Dataset entries
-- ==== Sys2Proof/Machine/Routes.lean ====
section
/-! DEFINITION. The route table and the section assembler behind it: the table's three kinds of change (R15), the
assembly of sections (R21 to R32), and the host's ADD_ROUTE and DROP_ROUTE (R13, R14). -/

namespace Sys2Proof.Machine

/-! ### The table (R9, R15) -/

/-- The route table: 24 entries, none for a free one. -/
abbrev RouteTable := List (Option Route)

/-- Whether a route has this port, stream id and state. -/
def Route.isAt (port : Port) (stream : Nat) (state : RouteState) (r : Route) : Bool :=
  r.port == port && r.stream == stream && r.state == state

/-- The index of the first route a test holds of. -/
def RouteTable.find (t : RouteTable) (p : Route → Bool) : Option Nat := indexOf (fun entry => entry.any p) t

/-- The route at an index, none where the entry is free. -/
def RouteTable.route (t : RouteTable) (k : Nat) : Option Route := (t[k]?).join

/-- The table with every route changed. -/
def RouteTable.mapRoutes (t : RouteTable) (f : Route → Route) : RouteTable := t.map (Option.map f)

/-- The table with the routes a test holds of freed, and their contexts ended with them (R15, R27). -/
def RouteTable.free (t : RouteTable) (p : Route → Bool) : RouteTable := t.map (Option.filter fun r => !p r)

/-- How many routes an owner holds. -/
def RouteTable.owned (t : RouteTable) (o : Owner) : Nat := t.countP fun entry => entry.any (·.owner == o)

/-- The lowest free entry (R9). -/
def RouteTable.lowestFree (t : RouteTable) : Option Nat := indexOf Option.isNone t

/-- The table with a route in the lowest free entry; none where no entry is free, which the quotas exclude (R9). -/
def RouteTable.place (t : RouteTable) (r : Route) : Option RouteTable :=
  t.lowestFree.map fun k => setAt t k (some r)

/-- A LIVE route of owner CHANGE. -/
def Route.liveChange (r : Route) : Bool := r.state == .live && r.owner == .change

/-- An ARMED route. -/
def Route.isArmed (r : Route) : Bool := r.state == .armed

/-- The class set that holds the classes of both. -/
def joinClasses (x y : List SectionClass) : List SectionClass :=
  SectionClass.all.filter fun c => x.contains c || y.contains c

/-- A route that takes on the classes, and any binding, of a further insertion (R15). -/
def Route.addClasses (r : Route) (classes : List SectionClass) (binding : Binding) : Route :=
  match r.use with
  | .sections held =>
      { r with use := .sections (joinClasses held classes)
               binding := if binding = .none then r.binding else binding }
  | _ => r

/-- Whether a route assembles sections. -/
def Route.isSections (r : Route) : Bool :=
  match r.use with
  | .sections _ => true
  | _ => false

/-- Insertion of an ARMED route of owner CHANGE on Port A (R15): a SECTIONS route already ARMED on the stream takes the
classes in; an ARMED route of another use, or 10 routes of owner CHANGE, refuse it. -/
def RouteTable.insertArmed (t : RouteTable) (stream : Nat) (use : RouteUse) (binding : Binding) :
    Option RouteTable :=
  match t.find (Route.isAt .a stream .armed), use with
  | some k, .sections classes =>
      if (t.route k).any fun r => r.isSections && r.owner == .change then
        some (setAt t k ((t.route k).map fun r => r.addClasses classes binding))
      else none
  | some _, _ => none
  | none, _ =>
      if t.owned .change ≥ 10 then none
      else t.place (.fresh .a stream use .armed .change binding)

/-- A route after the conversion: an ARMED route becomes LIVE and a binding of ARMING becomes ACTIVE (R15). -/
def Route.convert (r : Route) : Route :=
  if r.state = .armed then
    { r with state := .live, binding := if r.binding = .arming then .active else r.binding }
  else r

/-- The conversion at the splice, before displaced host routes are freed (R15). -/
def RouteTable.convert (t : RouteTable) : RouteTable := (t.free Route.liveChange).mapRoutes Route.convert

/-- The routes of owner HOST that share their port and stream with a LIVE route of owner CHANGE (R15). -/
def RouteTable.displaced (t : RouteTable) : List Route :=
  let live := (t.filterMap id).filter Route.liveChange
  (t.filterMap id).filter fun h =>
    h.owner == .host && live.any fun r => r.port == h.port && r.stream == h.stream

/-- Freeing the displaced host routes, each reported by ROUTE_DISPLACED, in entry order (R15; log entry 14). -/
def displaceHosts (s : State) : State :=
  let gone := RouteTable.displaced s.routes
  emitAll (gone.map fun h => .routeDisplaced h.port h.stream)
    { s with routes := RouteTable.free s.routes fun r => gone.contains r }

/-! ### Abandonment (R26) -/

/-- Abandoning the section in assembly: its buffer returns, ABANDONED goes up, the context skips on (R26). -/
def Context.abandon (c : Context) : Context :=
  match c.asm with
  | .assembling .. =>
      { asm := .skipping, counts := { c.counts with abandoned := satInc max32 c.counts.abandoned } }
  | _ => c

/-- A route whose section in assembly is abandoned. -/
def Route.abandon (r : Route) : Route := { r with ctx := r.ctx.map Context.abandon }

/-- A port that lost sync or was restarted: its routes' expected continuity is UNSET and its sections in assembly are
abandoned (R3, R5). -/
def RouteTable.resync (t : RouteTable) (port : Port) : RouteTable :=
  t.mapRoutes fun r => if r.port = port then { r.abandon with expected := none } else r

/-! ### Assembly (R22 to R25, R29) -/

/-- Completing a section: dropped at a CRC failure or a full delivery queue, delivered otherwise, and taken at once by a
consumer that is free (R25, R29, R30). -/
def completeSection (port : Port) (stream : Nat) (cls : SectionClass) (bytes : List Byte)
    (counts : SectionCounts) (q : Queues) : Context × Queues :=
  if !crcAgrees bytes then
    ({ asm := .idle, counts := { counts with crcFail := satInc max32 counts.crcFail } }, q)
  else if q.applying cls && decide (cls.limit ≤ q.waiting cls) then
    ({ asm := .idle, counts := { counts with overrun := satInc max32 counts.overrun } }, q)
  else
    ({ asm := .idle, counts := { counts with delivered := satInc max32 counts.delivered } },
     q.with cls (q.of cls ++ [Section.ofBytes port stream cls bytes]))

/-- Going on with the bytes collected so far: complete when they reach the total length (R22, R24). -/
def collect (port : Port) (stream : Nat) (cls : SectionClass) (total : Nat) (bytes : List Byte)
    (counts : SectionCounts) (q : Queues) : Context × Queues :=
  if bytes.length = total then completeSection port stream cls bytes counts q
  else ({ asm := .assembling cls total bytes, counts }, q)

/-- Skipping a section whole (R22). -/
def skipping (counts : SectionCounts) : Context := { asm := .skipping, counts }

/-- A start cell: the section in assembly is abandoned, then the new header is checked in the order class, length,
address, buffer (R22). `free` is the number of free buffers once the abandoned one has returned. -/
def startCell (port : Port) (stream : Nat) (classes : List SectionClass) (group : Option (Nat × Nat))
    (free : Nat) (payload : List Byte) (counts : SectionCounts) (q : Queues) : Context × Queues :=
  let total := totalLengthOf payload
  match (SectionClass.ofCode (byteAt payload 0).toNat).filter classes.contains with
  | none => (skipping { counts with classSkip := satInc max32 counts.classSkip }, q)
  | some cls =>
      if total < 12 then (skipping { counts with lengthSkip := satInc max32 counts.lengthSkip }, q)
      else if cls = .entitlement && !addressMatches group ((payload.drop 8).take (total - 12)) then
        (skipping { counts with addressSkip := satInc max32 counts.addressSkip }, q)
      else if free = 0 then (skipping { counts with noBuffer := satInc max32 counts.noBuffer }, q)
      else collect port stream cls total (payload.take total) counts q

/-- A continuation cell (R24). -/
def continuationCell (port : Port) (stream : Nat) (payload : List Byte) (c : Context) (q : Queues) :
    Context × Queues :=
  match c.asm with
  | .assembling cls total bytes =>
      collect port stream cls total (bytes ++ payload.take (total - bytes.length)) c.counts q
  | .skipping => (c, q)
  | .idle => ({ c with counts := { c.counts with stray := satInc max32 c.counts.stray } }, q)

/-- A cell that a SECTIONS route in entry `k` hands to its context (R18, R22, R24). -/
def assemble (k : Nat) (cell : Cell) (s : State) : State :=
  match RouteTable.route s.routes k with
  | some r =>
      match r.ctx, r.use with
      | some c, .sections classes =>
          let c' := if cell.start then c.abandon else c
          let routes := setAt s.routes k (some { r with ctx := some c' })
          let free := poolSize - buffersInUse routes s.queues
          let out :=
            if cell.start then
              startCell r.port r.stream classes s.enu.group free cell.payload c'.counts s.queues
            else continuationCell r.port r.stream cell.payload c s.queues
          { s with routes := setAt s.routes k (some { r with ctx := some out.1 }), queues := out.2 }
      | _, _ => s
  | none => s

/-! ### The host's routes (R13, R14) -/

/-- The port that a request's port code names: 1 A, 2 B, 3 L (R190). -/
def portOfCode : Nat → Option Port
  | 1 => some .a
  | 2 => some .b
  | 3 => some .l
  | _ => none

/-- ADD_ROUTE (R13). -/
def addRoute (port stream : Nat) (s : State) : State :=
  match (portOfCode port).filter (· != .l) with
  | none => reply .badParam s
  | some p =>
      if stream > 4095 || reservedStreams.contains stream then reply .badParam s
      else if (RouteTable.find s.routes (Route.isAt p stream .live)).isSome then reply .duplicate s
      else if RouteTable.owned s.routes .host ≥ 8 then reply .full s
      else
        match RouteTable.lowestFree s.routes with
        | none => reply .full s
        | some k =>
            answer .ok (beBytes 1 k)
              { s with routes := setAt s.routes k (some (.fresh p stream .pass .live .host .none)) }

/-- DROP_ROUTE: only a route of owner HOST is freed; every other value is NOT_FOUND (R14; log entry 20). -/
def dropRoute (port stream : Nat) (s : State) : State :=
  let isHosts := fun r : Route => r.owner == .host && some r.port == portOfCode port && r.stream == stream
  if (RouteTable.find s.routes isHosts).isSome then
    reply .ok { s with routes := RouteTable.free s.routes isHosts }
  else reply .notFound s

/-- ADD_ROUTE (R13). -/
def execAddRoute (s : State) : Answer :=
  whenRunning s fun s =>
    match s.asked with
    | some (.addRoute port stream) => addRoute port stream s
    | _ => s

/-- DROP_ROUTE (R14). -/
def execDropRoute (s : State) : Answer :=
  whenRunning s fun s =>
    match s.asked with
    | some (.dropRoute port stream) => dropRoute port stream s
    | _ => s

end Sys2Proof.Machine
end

* * *

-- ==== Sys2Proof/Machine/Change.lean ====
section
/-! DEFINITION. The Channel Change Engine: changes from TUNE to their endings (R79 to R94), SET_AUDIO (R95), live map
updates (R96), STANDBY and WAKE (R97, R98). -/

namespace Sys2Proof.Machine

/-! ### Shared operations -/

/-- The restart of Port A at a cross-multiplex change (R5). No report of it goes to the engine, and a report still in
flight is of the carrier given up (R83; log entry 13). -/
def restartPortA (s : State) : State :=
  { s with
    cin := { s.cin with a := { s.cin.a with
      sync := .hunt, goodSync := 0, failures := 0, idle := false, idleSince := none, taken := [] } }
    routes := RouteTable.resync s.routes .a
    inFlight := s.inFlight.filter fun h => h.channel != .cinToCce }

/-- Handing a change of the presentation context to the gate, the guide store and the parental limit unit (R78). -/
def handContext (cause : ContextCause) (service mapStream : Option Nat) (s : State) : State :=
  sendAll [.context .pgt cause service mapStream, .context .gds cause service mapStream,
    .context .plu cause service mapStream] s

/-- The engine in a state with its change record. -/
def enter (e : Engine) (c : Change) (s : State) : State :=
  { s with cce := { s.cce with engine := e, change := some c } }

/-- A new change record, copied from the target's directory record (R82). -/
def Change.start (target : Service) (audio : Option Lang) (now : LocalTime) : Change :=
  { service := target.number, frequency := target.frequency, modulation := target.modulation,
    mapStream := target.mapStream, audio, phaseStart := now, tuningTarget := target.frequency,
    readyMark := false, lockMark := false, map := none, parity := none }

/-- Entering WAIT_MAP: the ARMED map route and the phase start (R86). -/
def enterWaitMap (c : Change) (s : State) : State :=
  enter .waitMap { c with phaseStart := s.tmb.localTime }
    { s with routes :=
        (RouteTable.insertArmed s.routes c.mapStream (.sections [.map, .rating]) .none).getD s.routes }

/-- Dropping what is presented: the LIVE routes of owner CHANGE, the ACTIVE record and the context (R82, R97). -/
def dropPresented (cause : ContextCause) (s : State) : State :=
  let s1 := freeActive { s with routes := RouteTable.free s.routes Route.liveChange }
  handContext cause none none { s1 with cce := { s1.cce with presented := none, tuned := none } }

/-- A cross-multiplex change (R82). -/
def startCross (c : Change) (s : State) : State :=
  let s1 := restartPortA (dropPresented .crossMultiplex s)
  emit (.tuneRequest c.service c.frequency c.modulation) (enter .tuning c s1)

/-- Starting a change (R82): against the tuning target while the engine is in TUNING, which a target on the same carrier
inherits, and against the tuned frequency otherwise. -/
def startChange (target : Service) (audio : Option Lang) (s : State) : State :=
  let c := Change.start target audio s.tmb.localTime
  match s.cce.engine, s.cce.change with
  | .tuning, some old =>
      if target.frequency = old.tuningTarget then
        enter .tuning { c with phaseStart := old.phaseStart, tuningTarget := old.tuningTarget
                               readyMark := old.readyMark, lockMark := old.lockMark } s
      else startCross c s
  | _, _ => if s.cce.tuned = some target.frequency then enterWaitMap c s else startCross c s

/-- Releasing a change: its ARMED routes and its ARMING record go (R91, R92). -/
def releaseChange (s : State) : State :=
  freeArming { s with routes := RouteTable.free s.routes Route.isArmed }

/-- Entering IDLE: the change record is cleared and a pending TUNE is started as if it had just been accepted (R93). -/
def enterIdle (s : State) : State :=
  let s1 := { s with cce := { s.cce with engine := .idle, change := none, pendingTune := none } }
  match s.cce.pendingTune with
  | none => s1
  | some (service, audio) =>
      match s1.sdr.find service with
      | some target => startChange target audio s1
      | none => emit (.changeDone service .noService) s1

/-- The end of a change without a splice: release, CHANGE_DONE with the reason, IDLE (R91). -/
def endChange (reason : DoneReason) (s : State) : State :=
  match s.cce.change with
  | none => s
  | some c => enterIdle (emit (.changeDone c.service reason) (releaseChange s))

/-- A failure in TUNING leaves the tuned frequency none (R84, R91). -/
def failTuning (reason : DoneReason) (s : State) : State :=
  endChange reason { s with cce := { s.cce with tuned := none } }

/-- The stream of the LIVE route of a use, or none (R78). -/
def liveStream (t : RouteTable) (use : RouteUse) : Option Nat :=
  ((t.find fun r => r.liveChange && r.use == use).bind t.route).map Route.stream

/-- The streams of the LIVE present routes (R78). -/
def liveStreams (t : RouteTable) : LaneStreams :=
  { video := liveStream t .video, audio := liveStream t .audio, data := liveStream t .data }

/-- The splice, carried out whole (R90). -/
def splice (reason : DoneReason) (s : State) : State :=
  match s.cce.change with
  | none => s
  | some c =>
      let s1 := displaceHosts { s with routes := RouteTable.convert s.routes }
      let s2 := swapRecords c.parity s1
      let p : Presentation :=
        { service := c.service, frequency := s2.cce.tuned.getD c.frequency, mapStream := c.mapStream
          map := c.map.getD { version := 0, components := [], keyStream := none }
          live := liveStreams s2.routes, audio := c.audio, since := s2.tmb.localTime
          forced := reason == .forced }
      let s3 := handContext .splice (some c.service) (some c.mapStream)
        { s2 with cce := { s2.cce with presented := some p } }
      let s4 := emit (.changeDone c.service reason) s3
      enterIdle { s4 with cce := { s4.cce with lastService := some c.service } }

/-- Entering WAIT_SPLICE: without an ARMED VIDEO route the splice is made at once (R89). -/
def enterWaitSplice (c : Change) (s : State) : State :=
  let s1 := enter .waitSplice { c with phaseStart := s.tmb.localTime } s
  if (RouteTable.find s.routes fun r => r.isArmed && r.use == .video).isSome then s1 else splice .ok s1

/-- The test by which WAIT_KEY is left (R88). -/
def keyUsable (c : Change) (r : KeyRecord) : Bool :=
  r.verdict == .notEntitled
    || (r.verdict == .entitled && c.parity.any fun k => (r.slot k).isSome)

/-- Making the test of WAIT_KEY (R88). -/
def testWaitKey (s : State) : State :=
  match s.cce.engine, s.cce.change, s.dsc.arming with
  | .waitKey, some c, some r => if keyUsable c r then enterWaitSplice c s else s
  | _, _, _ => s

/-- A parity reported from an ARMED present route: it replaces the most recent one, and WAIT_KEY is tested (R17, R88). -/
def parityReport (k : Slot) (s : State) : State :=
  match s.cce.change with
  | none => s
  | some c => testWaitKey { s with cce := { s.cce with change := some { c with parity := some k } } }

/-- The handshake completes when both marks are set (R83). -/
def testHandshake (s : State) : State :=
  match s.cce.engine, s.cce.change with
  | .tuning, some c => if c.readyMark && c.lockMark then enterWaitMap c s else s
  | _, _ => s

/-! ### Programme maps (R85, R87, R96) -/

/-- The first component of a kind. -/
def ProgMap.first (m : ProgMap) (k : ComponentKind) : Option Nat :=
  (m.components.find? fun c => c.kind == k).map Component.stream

▶ [TASK OBJECTIVE] In the entries above, the lines between the one holding "if (RouteTable.find s.routes isHosts).isSome" and the one holding "def execDropRoute (s", inclusive, are to be printed exactly as written, and those alone.

▶ [OUTPUT]
  if (RouteTable.find s.routes isHosts).isSome then
    reply .ok { s with routes := RouteTable.free s.routes isHosts }
  else reply .notFound s

/-- ADD_ROUTE (R13). -/
def execAddRoute (s : State) : Answer :=
  whenRunning s fun s =>
    match s.asked with
    | some (.addRoute port stream) => addRoute port stream s
    | _ => s

/-- DROP_ROUTE (R14). -/
def execDropRoute (s : State) : Answer :=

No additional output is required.